The guy in front of me—wearing a CBS Sports hat—swivels his head.
“I’m looking around the store,” I continue. “I see a stack of oranges and bananas.”
He looks at my head for an earpiece. Maybe a Bluetooth headset to reassure himself that I’m on the phone. Nope. I’m just talking to myself.
“And now I’m getting my wallet out of my pants.”
He looks at me l
ike, well, like he’s just seen a child vomit into an Easter basket.
It’s all part of my new strategy for unitasking. It’s a strange one, but it does have scientific backing.
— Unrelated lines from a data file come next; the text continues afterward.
-- ==== Sys2Proof/Certificates/Slice0/Obligations.lean ====
section
/-! DEFINITION. The statements for the provers, each from the numbered rules of the spec that its docstring names. -/

open Sys2Proof Sys2Proof.Machine

/-- ADD, SUB, MUL, MULH, MULHU, DIV, DIVU, REM, REMU, AND, OR, XOR, ANDN, SHL, SHR, SHA, ROT, MIN, MINU, MAX and MAXU
complete in every state; Sd takes the 64-bit result of R219 (a zero divisor and the signed overflow included), a write
to S0 leaves it 0, and nothing else changes: no other register, no flag, no byte of memory, no trap. (R219.) -/
def Obligations.IntegerFormsResult : Prop :=
  ∀ (s : State) (d a : SReg) (b : Src), ∀ x y : Word, s.rs a = x → s.src b = y →
    s.GivesS (.add d a b) d (x + y) ∧ s.GivesS (.sub d a b) d (x - y) ∧ s.GivesS (.mul d a b) d (x * y) ∧
    s.GivesS (.mulh d a b) d ((x.signExtend 128 * y.signExtend 128).extractLsb' 64 64) ∧
    s.GivesS (.mulhu d a b) d ((x.setWidth 128 * y.setWidth 128).extractLsb' 64 64) ∧
    s.GivesS (.div d a b) d (if y = 0 then BitVec.allOnes 64 else x.sdiv y) ∧
    s.GivesS (.divu d a b) d (if y = 0 then BitVec.allOnes 64 else x.udiv y) ∧
    s.GivesS (.rem d a b) d (if y = 0 then x else x.srem y) ∧
    s.GivesS (.remu d a b) d (if y = 0 then x else x.umod y) ∧
    s.GivesS (.and d a b) d (x &&& y) ∧ s.GivesS (.or d a b) d (x ||| y) ∧ s.GivesS (.xor d a b) d (x ^^^ y) ∧
    s.GivesS (.andn d a b) d (x &&& ~~~y) ∧
    s.GivesS (.shl d a b) d (x <<< (y &&& 63#64)) ∧ s.GivesS (.shr d a b) d (x >>> (y &&& 63#64)) ∧
    s.GivesS (.sha d a b) d (x.sshiftRight' (y &&& 63#64)) ∧
    s.GivesS (.rot d a b) d ((x >>> (y.toNat % 64)) ||| (x <<< ((64 - y.toNat % 64) % 64))) ∧
    s.GivesS (.min d a b) d (if x.toInt < y.toInt then x else y) ∧
    s.GivesS (.minu d a b) d (if x.toNat < y.toNat then x else y) ∧
    s.GivesS (.max d a b) d (if x.toInt < y.toInt then y else x) ∧
    s.GivesS (.maxu d a b) d (if x.toNat < y.toNat then y else x)

/-- CLZ, CTZ and POPC give the counts of R220 (64 for an all-zero source of CLZ and CTZ); BFX, BFI and SEXT, for every
position and width their encoding admits, give the bits of R220; each completes and changes Sd alone. (R220.) -/
def Obligations.BitCountAndFieldResults : Prop :=
  ∀ (s : State) (d a : SReg) (x : Word), s.rs a = x →
    (∃ n ≤ 64, s.GivesS (.clz d a) d (BitVec.ofNat 64 n) ∧ (∀ k, 64 - n ≤ k → x.getLsbD k = false) ∧
      (n < 64 → x.getLsbD (63 - n) = true)) ∧
    (∃ n ≤ 64, s.GivesS (.ctz d a) d (BitVec.ofNat 64 n) ∧ (∀ k < n, x.getLsbD k = false) ∧
      (n < 64 → x.getLsbD n = true)) ∧
    s.GivesS (.popc d a) d (BitVec.ofNat 64 ((List.range 64).countP (fun k => x.getLsbD k))) ∧
    (∀ pos width, 1 ≤ width → pos + width ≤ 64 →
      (∃ v, s.GivesS (.bfx d a pos width) d v ∧ ∀ k, v.getLsbD k = (decide (k < width) && x.getLsbD (pos + k))) ∧
      (∃ v, s.GivesS (.bfi d a pos width) d v ∧ ∀ k < 64, v.getLsbD k =
        if pos ≤ k ∧ k < pos + width then x.getLsbD (k - pos) else (s.rs d).getLsbD k)) ∧
    (∀ n, 1 ≤ n → n ≤ 64 → ∃ v, s.GivesS (.sext d a n) d v ∧ ∀ k < 64, v.getLsbD k = x.getLsbD (min k (n - 1)))

/-- LI gives Sd the immediate sign-extended; LIH puts it in bits 63 to 32 and keeps bits 31 to 0 of Sd as the bundle found
it; NOP completes and changes nothing at all. (R221, R201.) -/
def Obligations.LoadImmediateResults : Prop :=
  ∀ (s : State) (d : SReg) (v : BitVec 32),
    (∃ w : Word, w.toInt = v.toInt ∧ s.GivesS (.li d v) d w) ∧
    (∃ w : Word, w.extractLsb' 32 32 = v ∧ w.extractLsb' 0 32 = (s.rs d).extractLsb' 0 32 ∧ s.GivesS (.lih d v) d w) ∧
    exec .nop s = .next s

/-- The ten CMP conditions decide on the two sources as signed or unsigned integers; PAND, POR and PNOT combine
predicates; each writes Pd alone and P0 still reads true. SEL gives Sd the first source when P[p] XOR invert holds and
the second otherwise, changing Sd alone. (R222.) -/
def Obligations.PredicateFormsResult : Prop :=
  (∀ (s : State) (d : PReg) (a : SReg) (b : Src), ∀ x y : Word, s.rs a = x → s.src b = y →
    s.GivesP (.cmp .eq d a b) d (decide (x = y)) ∧ s.GivesP (.cmp .ne d a b) d (decide (x ≠ y)) ∧
    s.GivesP (.cmp .lt d a b) d (decide (x.toInt < y.toInt)) ∧ s.GivesP (.cmp .ge d a b) d (decide (y.toInt ≤ x.toInt)) ∧
    s.GivesP (.cmp .ltu d a b) d (decide (x.toNat < y.toNat)) ∧ s.GivesP (.cmp .geu d a b) d (decide (y.toNat ≤ x.toNat)) ∧
    s.GivesP (.cmp .le d a b) d (decide (x.toInt ≤ y.toInt)) ∧ s.GivesP (.cmp .gt d a b) d (decide (y.toInt < x.toInt)) ∧
    s.GivesP (.cmp .leu d a b) d (decide (x.toNat ≤ y.toNat)) ∧ s.GivesP (.cmp .gtu d a b) d (decide (y.toNat < x.toNat))) ∧
  (∀ (s : State) (d a b : PReg),
    s.GivesP (.pand d a b) d (s.rp a && s.rp b) ∧ s.GivesP (.por d a b) d (s.rp a || s.rp b) ∧
    s.GivesP (.pnot d a) d (!s.rp a)) ∧
  (∀ (s : State) (d : SReg) (p : PReg) (inv : Bool) (a : SReg) (b : Src),
    s.GivesS (.sel d p inv a b) d (if xor (s.rp p) inv then s.rs a else s.src b))

/-- Whatever is in the register file, S0 reads 0 and P0 reads true; a write to S0 or P0 leaves the state as it was; a
write to any other S or P register reads back and leaves every other register, and everything outside the register
file, alone. (R42, R17.) -/
def Obligations.RegisterZeroHardWired : Prop :=
  (∀ (s : State) (v : Word) (b : Bool), s.core.arch.rs 0 = 0 ∧ s.core.arch.rp 0 = true ∧ s.ws 0 v = s ∧ s.wp 0 b = s) ∧
  (∀ (s : State) (d : SReg) (v : Word), s.WroteS (s.ws d v) d v) ∧
  (∀ (s : State) (d : PReg) (v : Bool), s.WroteP (s.wp d v) d v)

/-- FADD, FSUB, FMUL and FFMA give Sd the rounded result of the exact sum, difference, product or product-sum of their
sources; FMIN and FMAX the smaller or larger; FCVT the converted value; an FP32 result leaves bits 63 to 32 zero. Each
completes in every state, ORs its flags into XFLAGS and changes nothing else. Of finite operands the value rounded is
exact, and rounded once; a zero one is −0 when every term is −0, or by the signs of a product's factors; ∞ − ∞ and 0 × ∞
are the canonical NaN with NV, and a NaN operand comes back quiet with its sign and payload. The rounding itself is
what ScalarRoundingIsCorrect states. A conversion to I64 gives the value rounded to an integer in the named direction, NX
set exactly when that changes it; out of range −2^63 or 2^63 − 1 with OF and NX; an infinity the same bounds with NV; a
NaN 0 with NV. (R223, R224, R226, R66, R73.) -/
def Obligations.ScalarFloatComplete : Prop :=
  (∀ (s : State) (f : SFmt) (rm : Rm) (d a b : SReg), ∀ x y z : Machine.Num,
    fRead f (s.rs a) = x → fRead f (s.rs b) = y → fRead f (s.rs d) = z →
    s.GivesSF (.fadd f rm d a b) d (fWord f (f.ff.add rm x y).1) (f.ff.add rm x y).2 ∧
    s.GivesSF (.fsub f rm d a b) d (fWord f (f.ff.sub rm x y).1) (f.ff.sub rm x y).2 ∧
    s.GivesSF (.fmul f rm d a b) d (fWord f (f.ff.mul rm x y).1) (f.ff.mul rm x y).2 ∧
    s.GivesSF (.ffma f rm d a b) d (fWord f (f.ff.fma rm x y z [x, y, z]).1) (f.ff.fma rm x y z [x, y, z]).2 ∧
    s.GivesSF (.fmin f d a b) d (fWord f (f.ff.put .rne (numMin x y).1).1) (numMin x y).2 ∧
    s.GivesSF (.fmax f d a b) d (fWord f (f.ff.put .rne (numMax x y).1).1) (numMax x y).2 ∧
    s.GivesSF (.fcvt .f64f32 rm d a) d (fWord .f64 (ff64.put rm (fRead .f32 (s.rs a))).1)
      ((ff64.put rm (fRead .f32 (s.rs a))).2 ||| sigFlags [fRead .f32 (s.rs a)]) ∧
    s.GivesSF (.fcvt .f32f64 rm d a) d (fWord .f32 (ff32.put rm (fRead .f64 (s.rs a))).1)
      ((ff32.put rm (fRead .f64 (s.rs a))).2 ||| sigFlags [fRead .f64 (s.rs a)]) ∧
    s.GivesSF (.fcvt .i64f32 rm d a) d (fWord .f64 (convInt 64 rm .sat (fRead .f32 (s.rs a))).code)
      (convInt 64 rm .sat (fRead .f32 (s.rs a))).flags ∧
    s.GivesSF (.fcvt .i64f64 rm d a) d (fWord .f64 (convInt 64 rm .sat (fRead .f64 (s.rs a))).code)
      (convInt 64 rm .sat (fRead .f64 (s.rs a))).flags ∧
    s.GivesSF (.fcvt .f32i64 rm d a) d (fWord .f32 (ff32.put rm (Machine.Num.ofInt (s.rs a).toInt)).1)
      (ff32.put rm (Machine.Num.ofInt (s.rs a).toInt)).2 ∧
    s.GivesSF (.fcvt .f64i64 rm d a) d (fWord .f64 (ff64.put rm (Machine.Num.ofInt (s.rs a).toInt)).1)
      (ff64.put rm (Machine.Num.ofInt (s.rs a).toInt)).2) ∧
  (∀ (f : FF) (rm : Rm) (x y z : Machine.Num), x.IsFinite → y.IsFinite → z.IsFinite →
    let Rounds (c : Coded) (v : ℚ) (g : Bool) : Prop := ∃ (h : Bool) (m : Nat) (e : Int), (Machine.Num.fin h m e).val = v ∧
      (v = 0 → h = g) ∧ c = f.fin rm h m e false
    Rounds (f.add rm x y) (x.val + y.val) (x.sign && y.sign) ∧ Rounds (f.sub rm x y) (x.val - y.val) (x.sign && !y.sign) ∧
    Rounds (f.mul rm x y) (x.val * y.val) (xor x.sign y.sign) ∧
    Rounds (f.fma rm x y z [x, y, z]) (x.val * y.val + z.val) ((xor x.sign y.sign) && z.sign)) ∧
  (∀ (f : FF) (rm : Rm) (g h : Bool) (p : Nat) (q : Bool) (x : Machine.Num),
    (x.IsFinite → f.add rm (.inf g) x = (f.infCode g, 0) ∧ f.add rm x (.inf g) = (f.infCode g, 0)) ∧
    f.add rm (.inf g) (.inf h) = (if g = h then (f.infCode g, 0) else (f.canon, fNV)) ∧
    (x.IsFinite → f.mul rm (.inf g) x = (if x.val = 0 then (f.canon, fNV) else (f.infCode (xor g x.sign), 0))) ∧
    f.mul rm (.inf g) (.inf h) = (f.infCode (xor g h), 0) ∧
    f.add rm (.nan g p q) x = (f.nanCode g p, if q || x.isSig then fNV else 0) ∧
    (x.isNan = false → f.add rm x (.nan g p q) = (f.nanCode g p, if q then fNV else 0)) ∧
    f.mul rm (.nan g p q) x = (f.nanCode g p, if q || x.isSig then fNV else 0)) ∧
  (∀ (rm : Rm) (x : Machine.Num), ∀ (c : Nat) (fl : Flags), (convInt 64 rm .sat x).code = c → (convInt 64 rm .sat x).flags = fl →
    (x.isNan = true → c = 0 ∧ fl = fNV) ∧ (∀ g, x = .inf g → c = (if g then 2 ^ 63 else 2 ^ 63 - 1) ∧ fl = fNV) ∧
    (x.IsFinite → ∃ n : Int,
      (match rm with
        | .rne => |x.val - n| ≤ 1 / 2 ∧ (|x.val - n| = 1 / 2 → n % 2 = 0)
        | .rtz => |(n : ℚ)| ≤ |x.val| ∧ |x.val| < |(n : ℚ)| + 1 ∧ 0 ≤ n * x.val
        | .rup => x.val ≤ n ∧ (n : ℚ) < x.val + 1
        | .rdn => (n : ℚ) ≤ x.val ∧ x.val < n + 1) ∧
      (-(2 ^ 63) ≤ n → n < 2 ^ 63 → c < 2 ^ 64 ∧ (BitVec.ofNat 64 c).toInt = n ∧ fl = if (n : ℚ) = x.val then 0 else fNX) ∧
      (n < -(2 ^ 63) → c = 2 ^ 63 ∧ fl = fOF ||| fNX) ∧ (2 ^ 63 ≤ n → c = 2 ^ 63 - 1 ∧ fl = fOF ||| fNX)))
I call it the Bill Murray Method of Extreme Focus.
Maybe you remember the scene in Caddyshack? The one in which Murray’s whackjob, gopher-hunting greenskeeper pretends to be playing golf. He’s got a gardening tool and he’s thwacking these fancy white flowers outside the clubhouse, sending the petals spraying. All the while, he’s also pretending to be a sportscaster covering the event. He’s providing his own real-time color commentary:
“Incredible Cinderella story. This unknown, comes out of nowhere, to lead the pack at Augusta . . . [thwacks a flower] . . . The normally reserved Augusta crowd, going wild . . . he’s gonna hit about a five iron it looks like. He’s got a beautiful backswing [thwack] . . . oh, he got all of that one! He’s got to be pleased with that . . . [thwack] It looks like a mirac—IT’S IN THE HOLE! IT’S IN THE HOLE! Former greenskeeper, now Masters champion.
After I saw Caddyshack when I was twelve, I started to do the same thing whenever I played sports by myself (which was my preferred way to play sports, since it cut down on the chances of losing). “Jacobs bounces the ball. He shoots! He scores! Un-bah-liev-able!”
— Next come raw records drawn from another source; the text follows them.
-- ==== Sys2Proof/Laws/Mem.lean ====
section
/-! SUPPORT. Memory: reading after writing, and that every operation over memory keeps the canonical form (R23). -/

namespace Sys2Proof.Machine

/-! ## The canonical form -/

/-- The canonical form, said of all cells at once. -/
theorem Mem.wf_iff (m : Mem) : m.wf = true ↔ (∀ c ∈ m, c.2 ≠ 0) ∧ List.Pairwise (fun a b : Host.Cell => a.1 < b.1) m := by
  match m with
  | [] => simp [Mem.wf]
  | [c] => simp [Mem.wf]
  | c :: d :: r =>
    have ih := Mem.wf_iff (d :: r)
    simp only [Mem.wf, Bool.and_eq_true, bne_iff_ne, decide_eq_true_eq, ih]
    constructor
    · rintro ⟨⟨h1, h2⟩, h3, h4⟩
      refine ⟨fun x hx => ?_, List.pairwise_cons.mpr ⟨fun x hx => ?_, h4⟩⟩
      · rcases List.mem_cons.mp hx with rfl | hx
        · exact h1
        · exact h3 x hx
      · rcases List.mem_cons.mp hx with rfl | hx
        · exact h2
        · exact Nat.lt_trans h2 ((List.pairwise_cons.mp h4).1 x hx)
    · rintro ⟨h1, h2⟩
      have h3 := List.pairwise_cons.mp h2
      exact ⟨⟨h1 c (List.mem_cons_self ..), h3.1 d (List.mem_cons_self ..)⟩, fun x hx => h1 x (List.mem_cons_of_mem _ hx), h3.2⟩

/-- Empty memory is canonical. -/
@[simp] theorem Mem.wf_nil : Mem.wf [] = true := rfl

/-- Leaving cells out keeps the form. -/
theorem Mem.wf_filter (m : Mem) (p : Host.Cell → Bool) (h : m.wf = true) : Mem.wf (m.filter p) = true := by
  rw [Mem.wf_iff] at h ⊢
  exact ⟨fun c hc => h.1 c (List.mem_filter.mp hc).1, h.2.filter p⟩

/-- The cells of a run: none is a zero byte, and each lies within it. -/
theorem Mem.mem_cells (bs : List Byte) (base : Nat) (c : Host.Cell) (h : c ∈ Mem.cells base bs) :
    c.2 ≠ 0 ∧ base ≤ c.1 ∧ c.1 < base + bs.length := by
  induction bs generalizing base with
  | nil => simp [Mem.cells] at h
  | cons b r ih =>
    simp only [Mem.cells] at h
    split at h
    · have := ih (base + 1) h; simp only [List.length_cons]; exact ⟨this.1, by omega, by omega⟩
    · rcases List.mem_cons.mp h with rfl | h
      · simp only [List.length_cons]; exact ⟨‹_›, Nat.le_refl _, by omega⟩
      · have := ih (base + 1) h; simp only [List.length_cons]; exact ⟨this.1, by omega, by omega⟩

/-- The cells of a run stand in rising order. -/
theorem Mem.cells_sorted (bs : List Byte) (base : Nat) : List.Pairwise (fun a b : Host.Cell => a.1 < b.1) (Mem.cells base bs) := by
  induction bs generalizing base with
  | nil => simp [Mem.cells]
  | cons b r ih =>
    simp only [Mem.cells]
    split
    · exact ih (base + 1)
    · refine List.pairwise_cons.mpr ⟨fun c hc => ?_, ih (base + 1)⟩
      have := Mem.mem_cells r (base + 1) c hc
      show base < c.1
      omega

/-- A write keeps the form. -/
theorem Mem.wf_put (m : Mem) (base : Nat) (bs : List Byte) (h : m.wf = true) : (m.put base bs).wf = true := by
  rw [Mem.wf_iff] at h ⊢
  unfold Mem.put
  constructor
  · intro c hc
    simp only [List.append_assoc, List.mem_append, List.mem_filter] at hc
    rcases hc with hc | hc | hc
    · exact h.1 c hc.1
    · exact (Mem.mem_cells bs base c hc).1
    · exact h.1 c hc.1
  · refine List.pairwise_append.mpr ⟨List.pairwise_append.mpr ⟨h.2.filter _, Mem.cells_sorted bs base, ?_⟩, h.2.filter _, ?_⟩
    · intro a ha b hb
      have h1 := (List.mem_filter.mp ha).2
      have h2 := Mem.mem_cells bs base b hb
      simp only [decide_eq_true_eq] at h1
      omega
    · intro a ha b hb
      have h3 := (List.mem_filter.mp hb).2
      simp only [decide_eq_true_eq] at h3
      rcases List.mem_append.mp ha with ha | ha
      · have h1 := (List.mem_filter.mp ha).2
        simp only [decide_eq_true_eq] at h1
        omega
      · have h2 := Mem.mem_cells bs base a ha
        omega

/-- Several writes keep the form. -/
theorem Mem.wf_puts (rs : List (Nat × List Byte)) (m : Mem) (h : m.wf = true) : (m.puts rs).wf = true := by
  unfold Mem.puts
  induction rs generalizing m with
  | nil => exact h
  | cons r t ih => exact ih (m.put r.1 r.2) (Mem.wf_put m r.1 r.2 h)

/-- Moving the cells of another memory in keeps the form. -/
theorem Mem.wf_blit (m src : Mem) (dst lo n : Nat) (h : m.wf = true) (hs : src.wf = true) : (m.blit dst src lo n).wf = true := by
  rw [Mem.wf_iff] at h hs ⊢
  unfold Mem.blit
  have hm : ∀ c ∈ (src.filter (fun c => lo ≤ c.1 ∧ c.1 < lo + n)).map (fun c : Host.Cell => (c.1 - lo + dst, c.2)), c.2 ≠ 0 ∧ dst ≤ c.1 ∧ c.1 < dst + n := by
    intro c hc
    obtain ⟨d, hd, rfl⟩ := List.mem_map.mp hc
    have h1 := (List.mem_filter.mp hd).2
    simp only [decide_eq_true_eq] at h1
    exact ⟨hs.1 d (List.mem_filter.mp hd).1, by show dst ≤ d.1 - lo + dst; omega, by show d.1 - lo + dst < dst + n; omega⟩
  constructor
  · intro c hc
    simp only [List.append_assoc, List.mem_append] at hc
    rcases hc with hc | hc | hc
    · exact h.1 c (List.mem_filter.mp hc).1
    · exact (hm c hc).1
    · exact h.1 c (List.mem_filter.mp hc).1
  · refine List.pairwise_append.mpr ⟨List.pairwise_append.mpr ⟨h.2.filter _, ?_, ?_⟩, h.2.filter _, ?_⟩
    · refine List.pairwise_map.mpr (List.Pairwise.imp_of_mem ?_ (hs.2.filter _))
      intro a b ha hb hab
      have h1 := (List.mem_filter.mp ha).2
      have h2 := (List.mem_filter.mp hb).2
      simp only [decide_eq_true_eq] at h1 h2
      show a.1 - lo + dst < b.1 - lo + dst
      omega
    · intro a ha b hb
      have h1 := (List.mem_filter.mp ha).2
      have h2 := hm b hb
      simp only [decide_eq_true_eq] at h1
      omega
    · intro a ha b hb
      have h3 := (List.mem_filter.mp hb).2
      simp only [decide_eq_true_eq] at h3
      rcases List.mem_append.mp ha with ha | ha
      · have h1 := (List.mem_filter.mp ha).2
        simp only [decide_eq_true_eq] at h1
        omega
      · have h2 := hm a ha
        omega

/-! ## Reading -/

/-- An address that no cell has reads 0. -/
theorem Mem.get_absent (m : Mem) (a : Nat) (h : ∀ c ∈ m, c.1 ≠ a) : m.get a = 0 := by
  induction m with
  | nil => rfl
  | cons c r ih =>
    simp only [Mem.get, h c (List.mem_cons_self ..), if_false]
    exact ih (fun d hd => h d (List.mem_cons_of_mem _ hd))

/-- A read past cells that do not have the address. -/
theorem Mem.get_append_right (m n : Mem) (a : Nat) (h : ∀ c ∈ m, c.1 ≠ a) : Mem.get (m ++ n) a = n.get a := by
  induction m with
  | nil => rfl
  | cons c r ih =>
    simp only [List.cons_append, Mem.get, h c (List.mem_cons_self ..), if_false]
    exact ih (fun d hd => h d (List.mem_cons_of_mem _ hd))

/-- A read of cells before others that do not have the address. -/
theorem Mem.get_append_left (m n : Mem) (a : Nat) (h : ∀ c ∈ n, c.1 ≠ a) : Mem.get (m ++ n) a = m.get a := by
  induction m with
  | nil => exact Mem.get_absent n a h
  | cons c r ih => simp only [List.cons_append, Mem.get, ih]

/-- Leaving out cells that do not have the address changes no read of it. -/
theorem Mem.get_filter (m : Mem) (p : Host.Cell → Bool) (a : Nat) (h : ∀ c, c.1 = a → p c = true) : Mem.get (m.filter p) a = m.get a := by
  induction m with
  | nil => rfl
  | cons c r ih =>
    by_cases hp : p c = true
    · simp only [List.filter_cons, hp, if_true, Mem.get, ih]
    · have hc : c.1 ≠ a := fun e => hp (h c e)
      simp only [List.filter_cons, hp, Mem.get, hc, if_false]
      exact ih

/-- A read of a run's cells. -/
theorem Mem.get_cells (bs : List Byte) (base a : Nat) : (Mem.cells base bs).get a = if base ≤ a then bs.getD (a - base) 0 else 0 := by
  induction bs generalizing base with
  | nil => simp [Mem.cells, Mem.get]
  | cons b r ih =>
    have hsub : ∀ h : base < a, a - base = (a - (base + 1)) + 1 := fun h => by omega
    simp only [Mem.cells]
    split
    · rename_i hb
      rw [ih]
      by_cases h1 : base + 1 ≤ a
      · have h2 : base ≤ a := by omega
        simp only [h1, h2, if_true, hsub (by omega), List.getD_cons_succ]
      · by_cases h3 : base = a
        · subst h3; simp [hb, h1]
        · have h2 : ¬ base ≤ a := by omega
          simp only [h1, h2, if_false]
    · simp only [Mem.get]
      by_cases h3 : base = a
      · subst h3; simp
      · simp only [h3, if_false]
        rw [ih]
        by_cases h1 : base + 1 ≤ a
        · have h2 : base ≤ a := by omega
          simp only [h1, h2, if_true, hsub (by omega), List.getD_cons_succ]
        · have h2 : ¬ base ≤ a := by omega
          simp only [h1, h2, if_false]

/-- What a write leaves at every address: the bytes written within the run, and the old byte elsewhere. -/
theorem Mem.get_put (m : Mem) (base : Nat) (bs : List Byte) (a : Nat) :
    (m.put base bs).get a = if base ≤ a ∧ a < base + bs.length then bs.getD (a - base) 0 else m.get a := by
  unfold Mem.put
  by_cases h1 : a < base
  · rw [List.append_assoc, Mem.get_append_left, Mem.get_filter]
    · simp [show ¬ (base ≤ a) by omega]
    · intro c hc; simp [hc, h1]
    · intro c hc
      rcases List.mem_append.mp hc with hc | hc
      · have := Mem.mem_cells bs base c hc; omega
      · have := (List.mem_filter.mp hc).2; simp only [decide_eq_true_eq] at this; omega
  · rw [List.append_assoc, Mem.get_append_right _ _ _ (by
      intro c hc
      have := (List.mem_filter.mp hc).2
      simp only [decide_eq_true_eq] at this
      omega)]
    by_cases h2 : a < base + bs.length
    · rw [Mem.get_append_left, Mem.get_cells]
      · simp [show base ≤ a by omega, h2]
      · intro c hc
        have := (List.mem_filter.mp hc).2
        simp only [decide_eq_true_eq] at this
        omega
    · rw [Mem.get_append_right, Mem.get_filter]
      · simp [h2]
      · intro c hc; simp [hc]; omega
      · intro c hc
        have := Mem.mem_cells bs base c hc
        omega

/-- A byte written reads back. -/
theorem Mem.get_put_same (m : Mem) (base : Nat) (bs : List Byte) (i : Nat) (h : i < bs.length) : (m.put base bs).get (base + i) = bs.getD i 0 := by
  rw [Mem.get_put, if_pos ⟨by omega, by omega⟩, Nat.add_sub_cancel_left]

/-- A byte outside the run reads as before. -/
theorem Mem.get_put_other (m : Mem) (base : Nat) (bs : List Byte) (a : Nat) (h : a < base ∨ base + bs.length ≤ a) : (m.put base bs).get a = m.get a := by
  rw [Mem.get_put, if_neg (by omega)]

/-- A byte outside every run of several writes reads as before. -/
theorem Mem.get_puts_other (rs : List (Nat × List Byte)) (m : Mem) (a : Nat) (h : ∀ r ∈ rs, a < r.1 ∨ r.1 + r.2.length ≤ a) : (m.puts rs).get a = m.get a := by
  unfold Mem.puts
  induction rs generalizing m with
  | nil => rfl
  | cons r t ih =>
    rw [List.foldl_cons, ih (m.put r.1 r.2) (fun x hx => h x (List.mem_cons_of_mem _ hx)),
      Mem.get_put_other m r.1 r.2 a (h r (List.mem_cons_self ..))]

/-- Reading `n` bytes gives `n` bytes. -/
@[simp] theorem Mem.length_bytes (m : Mem) (a n : Nat) : (m.bytes a n).length = n := by simp [Mem.bytes]

/-! ## Byte order -/

/-- `n` bytes of a number are `n`. -/
@[simp] theorem length_leBytes (n v : Nat) : (leBytes n v).length = n := by
  induction n generalizing v with
  | zero => rfl
  | succ k ih => simp [leBytes, ih]

/-- The bytes of a number hold it, modulo 2^(8n). -/
theorem leVal_leBytes (n v : Nat) : leVal (leBytes n v) = v % 256 ^ n := by
  induction n generalizing v with
  | zero => simp [leBytes, leVal, Nat.mod_one]
  | succ k ih =>
    have h : v % (256 * 256 ^ k) = v % 256 + 256 * (v / 256 % 256 ^ k) := Nat.mod_mul
    have h2 : 256 ^ (k + 1) = 256 * 256 ^ k := by rw [Nat.pow_succ, Nat.mul_comm]
    rw [leBytes, leVal, ih, BitVec.toNat_ofNat, h2, h]

/-- Bytes hold a number below 2^(8n). -/
theorem leVal_lt (bs : List Byte) : leVal bs < 256 ^ bs.length := by
  induction bs with
  | nil => simp [leVal]
  | cons b r ih =>
    have hb := b.isLt
    simp only [leVal, List.length_cons, Nat.pow_succ]
    omega

end Sys2Proof.Machine
end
I liked the idea of a crowd cheering me on. It jacked up the excitement. So I started to expand the self-narration to other activities. Why should sports have all the fun? “Jacobs has the Tater Tot in sight,” I’d say when eating at the brown Formica table at the cafeteria. “He spears it with his fork. Jim, will you look at that? Exquisite form. He is a master. Down goes that Tater Tot! Down goes the Tater Tot!”
I weaned myself from sportscasting my own life in high school. But now, during Project Focus, I’ve brought it back with force. Well, at least a version of it. I’ve cut down on the “crowd goes wild” and I’ve switched from “Jacobs” to first person. But I’m narrating my own existence.
If I go to the bathroom, I say, “I’m going to the bathroom.” I know I sound like Rain Man. But I’m telling you, it’s changed my life.